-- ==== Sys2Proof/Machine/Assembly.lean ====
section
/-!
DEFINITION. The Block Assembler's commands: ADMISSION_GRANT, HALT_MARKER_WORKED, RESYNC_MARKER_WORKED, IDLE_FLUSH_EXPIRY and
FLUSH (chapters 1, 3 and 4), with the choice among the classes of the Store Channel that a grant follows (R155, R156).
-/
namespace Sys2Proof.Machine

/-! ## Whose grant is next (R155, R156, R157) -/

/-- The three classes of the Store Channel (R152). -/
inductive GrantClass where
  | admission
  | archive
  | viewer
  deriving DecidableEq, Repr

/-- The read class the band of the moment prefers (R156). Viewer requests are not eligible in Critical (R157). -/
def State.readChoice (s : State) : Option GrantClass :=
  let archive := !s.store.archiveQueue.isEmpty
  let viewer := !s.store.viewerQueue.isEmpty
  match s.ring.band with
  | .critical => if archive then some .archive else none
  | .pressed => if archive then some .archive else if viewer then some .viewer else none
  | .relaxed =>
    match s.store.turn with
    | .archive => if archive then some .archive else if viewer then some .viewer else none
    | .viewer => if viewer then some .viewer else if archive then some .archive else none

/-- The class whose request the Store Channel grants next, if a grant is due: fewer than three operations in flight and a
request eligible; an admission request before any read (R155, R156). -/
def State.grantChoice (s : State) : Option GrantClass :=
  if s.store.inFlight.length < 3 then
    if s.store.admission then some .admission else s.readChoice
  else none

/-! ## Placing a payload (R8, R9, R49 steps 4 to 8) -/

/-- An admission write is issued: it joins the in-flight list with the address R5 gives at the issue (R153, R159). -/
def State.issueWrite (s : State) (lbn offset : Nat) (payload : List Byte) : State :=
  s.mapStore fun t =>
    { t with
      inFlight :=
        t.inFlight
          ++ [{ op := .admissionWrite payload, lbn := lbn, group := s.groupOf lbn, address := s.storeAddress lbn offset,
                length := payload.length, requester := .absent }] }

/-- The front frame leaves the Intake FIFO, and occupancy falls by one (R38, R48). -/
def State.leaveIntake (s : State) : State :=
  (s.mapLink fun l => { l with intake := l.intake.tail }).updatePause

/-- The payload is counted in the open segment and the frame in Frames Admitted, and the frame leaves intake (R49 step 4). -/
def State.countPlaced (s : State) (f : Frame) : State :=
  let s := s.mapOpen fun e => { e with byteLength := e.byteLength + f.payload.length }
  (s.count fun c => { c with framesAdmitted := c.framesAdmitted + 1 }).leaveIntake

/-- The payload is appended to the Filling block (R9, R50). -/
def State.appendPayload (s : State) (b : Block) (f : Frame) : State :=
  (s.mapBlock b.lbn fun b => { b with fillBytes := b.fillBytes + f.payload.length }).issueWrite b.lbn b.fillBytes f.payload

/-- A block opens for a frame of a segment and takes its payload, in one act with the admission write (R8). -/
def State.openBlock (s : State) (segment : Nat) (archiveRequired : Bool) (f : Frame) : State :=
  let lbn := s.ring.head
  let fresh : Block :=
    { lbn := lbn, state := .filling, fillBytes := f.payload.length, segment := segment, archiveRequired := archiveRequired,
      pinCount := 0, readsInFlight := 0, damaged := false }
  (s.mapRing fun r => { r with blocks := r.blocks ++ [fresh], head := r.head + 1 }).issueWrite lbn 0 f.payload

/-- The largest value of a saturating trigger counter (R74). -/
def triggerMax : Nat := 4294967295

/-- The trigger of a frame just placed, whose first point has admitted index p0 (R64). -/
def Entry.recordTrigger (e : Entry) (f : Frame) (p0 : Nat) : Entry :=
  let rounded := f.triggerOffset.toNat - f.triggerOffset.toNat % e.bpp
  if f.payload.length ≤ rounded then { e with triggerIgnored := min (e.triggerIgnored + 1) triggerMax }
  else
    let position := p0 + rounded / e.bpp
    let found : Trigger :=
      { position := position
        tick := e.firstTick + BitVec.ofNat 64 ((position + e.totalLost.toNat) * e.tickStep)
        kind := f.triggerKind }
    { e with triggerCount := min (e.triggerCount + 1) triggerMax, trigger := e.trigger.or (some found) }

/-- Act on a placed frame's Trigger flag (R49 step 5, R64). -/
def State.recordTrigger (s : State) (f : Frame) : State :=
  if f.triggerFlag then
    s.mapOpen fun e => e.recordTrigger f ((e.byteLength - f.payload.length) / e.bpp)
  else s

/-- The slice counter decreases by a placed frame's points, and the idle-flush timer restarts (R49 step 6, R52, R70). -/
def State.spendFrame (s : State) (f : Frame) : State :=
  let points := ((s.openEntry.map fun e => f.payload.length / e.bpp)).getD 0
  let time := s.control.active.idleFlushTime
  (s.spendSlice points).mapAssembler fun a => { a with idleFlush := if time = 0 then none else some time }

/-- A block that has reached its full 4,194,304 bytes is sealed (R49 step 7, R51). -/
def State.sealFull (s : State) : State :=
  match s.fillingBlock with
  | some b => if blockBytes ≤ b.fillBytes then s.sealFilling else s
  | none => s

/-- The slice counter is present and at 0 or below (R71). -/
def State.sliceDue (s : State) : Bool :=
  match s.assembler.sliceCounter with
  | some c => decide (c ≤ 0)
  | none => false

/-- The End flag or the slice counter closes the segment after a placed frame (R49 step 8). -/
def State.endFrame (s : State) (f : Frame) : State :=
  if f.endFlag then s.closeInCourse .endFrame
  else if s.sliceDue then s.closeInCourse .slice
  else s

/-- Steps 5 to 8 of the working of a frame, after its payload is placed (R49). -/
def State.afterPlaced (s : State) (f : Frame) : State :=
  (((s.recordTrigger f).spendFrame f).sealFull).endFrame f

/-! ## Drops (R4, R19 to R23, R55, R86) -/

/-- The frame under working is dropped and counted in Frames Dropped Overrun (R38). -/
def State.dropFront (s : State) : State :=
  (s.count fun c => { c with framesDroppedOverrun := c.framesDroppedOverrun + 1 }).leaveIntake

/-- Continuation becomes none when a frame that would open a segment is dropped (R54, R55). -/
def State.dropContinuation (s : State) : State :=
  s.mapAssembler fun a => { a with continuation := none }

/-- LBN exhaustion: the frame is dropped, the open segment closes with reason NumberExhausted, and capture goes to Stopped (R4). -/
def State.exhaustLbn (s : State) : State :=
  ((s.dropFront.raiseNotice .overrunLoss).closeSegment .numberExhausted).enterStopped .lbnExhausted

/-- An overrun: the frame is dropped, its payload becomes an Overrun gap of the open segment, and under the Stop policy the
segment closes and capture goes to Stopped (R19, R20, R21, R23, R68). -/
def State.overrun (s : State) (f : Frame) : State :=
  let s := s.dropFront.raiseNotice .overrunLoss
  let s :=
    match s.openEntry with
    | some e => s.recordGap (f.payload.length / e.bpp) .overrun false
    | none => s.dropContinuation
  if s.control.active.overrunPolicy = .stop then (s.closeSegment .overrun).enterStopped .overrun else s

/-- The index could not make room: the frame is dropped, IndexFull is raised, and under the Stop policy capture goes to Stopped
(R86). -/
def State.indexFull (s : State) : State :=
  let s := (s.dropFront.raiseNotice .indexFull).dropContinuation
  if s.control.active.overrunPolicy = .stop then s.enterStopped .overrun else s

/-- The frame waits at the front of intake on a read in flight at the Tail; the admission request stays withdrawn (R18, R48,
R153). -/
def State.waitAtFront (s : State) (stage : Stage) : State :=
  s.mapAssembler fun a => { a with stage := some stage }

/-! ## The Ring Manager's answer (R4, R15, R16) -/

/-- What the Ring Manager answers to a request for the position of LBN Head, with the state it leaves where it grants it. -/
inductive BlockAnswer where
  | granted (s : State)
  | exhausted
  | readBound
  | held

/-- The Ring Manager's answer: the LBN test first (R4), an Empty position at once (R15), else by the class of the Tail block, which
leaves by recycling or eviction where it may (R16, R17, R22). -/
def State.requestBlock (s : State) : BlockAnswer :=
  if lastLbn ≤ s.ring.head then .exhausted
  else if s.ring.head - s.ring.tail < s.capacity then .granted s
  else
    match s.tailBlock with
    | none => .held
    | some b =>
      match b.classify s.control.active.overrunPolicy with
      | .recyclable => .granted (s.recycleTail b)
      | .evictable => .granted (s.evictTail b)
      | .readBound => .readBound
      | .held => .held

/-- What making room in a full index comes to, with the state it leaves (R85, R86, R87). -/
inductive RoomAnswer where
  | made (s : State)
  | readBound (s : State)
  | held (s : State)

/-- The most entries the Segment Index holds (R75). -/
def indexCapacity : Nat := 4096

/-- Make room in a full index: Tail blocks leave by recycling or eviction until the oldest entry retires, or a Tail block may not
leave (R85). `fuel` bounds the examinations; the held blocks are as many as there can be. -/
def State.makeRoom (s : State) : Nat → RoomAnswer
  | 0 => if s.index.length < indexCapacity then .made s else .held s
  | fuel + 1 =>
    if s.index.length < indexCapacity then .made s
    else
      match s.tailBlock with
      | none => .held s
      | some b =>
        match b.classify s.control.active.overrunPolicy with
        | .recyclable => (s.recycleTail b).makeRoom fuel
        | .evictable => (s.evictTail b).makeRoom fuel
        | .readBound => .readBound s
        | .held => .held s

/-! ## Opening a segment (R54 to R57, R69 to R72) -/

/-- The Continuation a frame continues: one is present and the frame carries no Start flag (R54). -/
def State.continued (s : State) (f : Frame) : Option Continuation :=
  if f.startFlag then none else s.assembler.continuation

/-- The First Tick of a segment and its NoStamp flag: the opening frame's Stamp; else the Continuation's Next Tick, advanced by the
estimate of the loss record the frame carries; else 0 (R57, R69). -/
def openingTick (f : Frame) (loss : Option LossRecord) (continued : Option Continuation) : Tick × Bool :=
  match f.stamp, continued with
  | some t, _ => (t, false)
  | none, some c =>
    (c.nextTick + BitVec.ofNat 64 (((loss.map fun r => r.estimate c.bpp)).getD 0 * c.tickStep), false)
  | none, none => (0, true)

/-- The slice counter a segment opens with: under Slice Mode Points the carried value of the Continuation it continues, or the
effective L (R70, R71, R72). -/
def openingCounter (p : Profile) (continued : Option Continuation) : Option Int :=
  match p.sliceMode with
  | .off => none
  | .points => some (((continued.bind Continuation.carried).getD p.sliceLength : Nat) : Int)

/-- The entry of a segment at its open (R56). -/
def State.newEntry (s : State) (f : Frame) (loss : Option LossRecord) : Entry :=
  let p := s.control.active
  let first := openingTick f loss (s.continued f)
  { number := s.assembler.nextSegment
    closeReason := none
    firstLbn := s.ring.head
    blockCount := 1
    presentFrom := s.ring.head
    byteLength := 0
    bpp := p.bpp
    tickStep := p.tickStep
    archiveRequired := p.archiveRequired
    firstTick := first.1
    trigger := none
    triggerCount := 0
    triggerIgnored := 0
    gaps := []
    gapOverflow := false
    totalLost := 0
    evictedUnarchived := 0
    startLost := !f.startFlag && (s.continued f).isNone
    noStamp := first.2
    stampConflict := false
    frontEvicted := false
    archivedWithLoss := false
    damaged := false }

○ ○ ○ ○

Task instructions ▸ Please return every line in the data that includes the string "startFlag".

Output for this exercise ▸
  if f.startFlag then none else s.assembler.continuation
    startLost := !f.startFlag && (s.continued f).isNone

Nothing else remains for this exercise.